The nice thing is that, for many mail clients, these will be turned into clickable links. You’ll also notice that the text that creates the ViewCVS link is split over two lines. This is new in this release, and works for SVN::Notify::HTML, too. I made a few other tweaks to the regular expressions, as well. Here’s a complete list of changes:

  • Fixed accessor generation so that accessors created for the attributes passed to register_attributes() but a subclass are created in the subclass’ package instead of in SVN::Notify.
  • Changed parsing for JIRA keys to use any set of capital letters followed by a dash and then a number, rather than the literal string “JIRA-” followed by a number. Reported by Garrett Rooney.
  • Modified the regular expression patterns for the RT, Bugzilla, RT, and ViewCVS links to properly match on word boundaries, so that strings like “humbug 12” don’t match.
  • Modified the ViewCVS link regular expression pattern so that it matches strings like “rev 12” as well as “revision 12”.
  • Modified the RT link regular expression pattern so that it matches strings like “RT-Ticket: 23” as well as “Ticket 1234”. Suggested by Jesse Vincent.
  • Added complicated example to try to show off all of the major features. I will keep this up-to-date going forward in order to post sample output on the Web.
  • Fixed the parsing of log messages so that empty lines are no longer eliminated.
  • HTML::ColorDiff now properly handles the listing of binary files in the diff, marking them with a new class, “binary”, and using the same CSS as is used for the “propset” class.
  • In HTML::ColorDiff, Fixed CSS for the “delfile” class to properly wrap it in a border like the other files in the diff.
  • Added labels to the HTML::ColorDiff diff file sections to indicate the type of change (“Modified”, “Added”, “Deleted”, or “Property changes”).
  • Moved the rt_url, bugzilla_url, and jira_url parameters from SVN::Notify::HTML to SVN::Notify, where they are used to add URLs to the text version of log messages.

Enjoy!

Looking for the comments? Try the old layout.
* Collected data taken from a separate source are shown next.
-- ==== Sys2Proof/Machine/Dispatch.lean ====
section
/-! DEFINITION. One arm per command. -/

namespace Sys2Proof.Machine

/-- The whole rule of a command, as one transition (R227). -/
def exec (i : Instr) (s : State) : Host.Outcome State Fault Refusal :=
  match i with
  | .nop => Sys2Proof.Machine.execNop s
  | .crcClear => Sys2Proof.Machine.execCrcClear s
  | .crcByte b => Sys2Proof.Machine.execCrcByte b s
  | .crcRun => Sys2Proof.Machine.execCrcRun s
  | .pageCheck => Sys2Proof.Machine.execPageCheck s
  | .pageNext => Sys2Proof.Machine.execPageNext s
  | .wasteClear => Sys2Proof.Machine.execWasteClear s
  | .streamsClear => Sys2Proof.Machine.execStreamsClear s
  | .softReset => Sys2Proof.Machine.execSoftReset s

end Sys2Proof.Machine
end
SVN::Notify 2.20 Adds Colorized Diffs

After getting prodded by Erik Hatcher, I went ahead and added another subclass to SVN::Notify. This one adds a pretty colorized diff to the message, instead of just the plain text one. See an example here. I’ve also added links from the lists of affected files into the diffs in the HTML and new HTML::ColorDiff layouts.

Enjoy!

Update: And now I’ve released SVN::Notify 2.21 with a few minor fixes, including XHTML 1.1 compliance.

Looking for the comments? Try the old layout.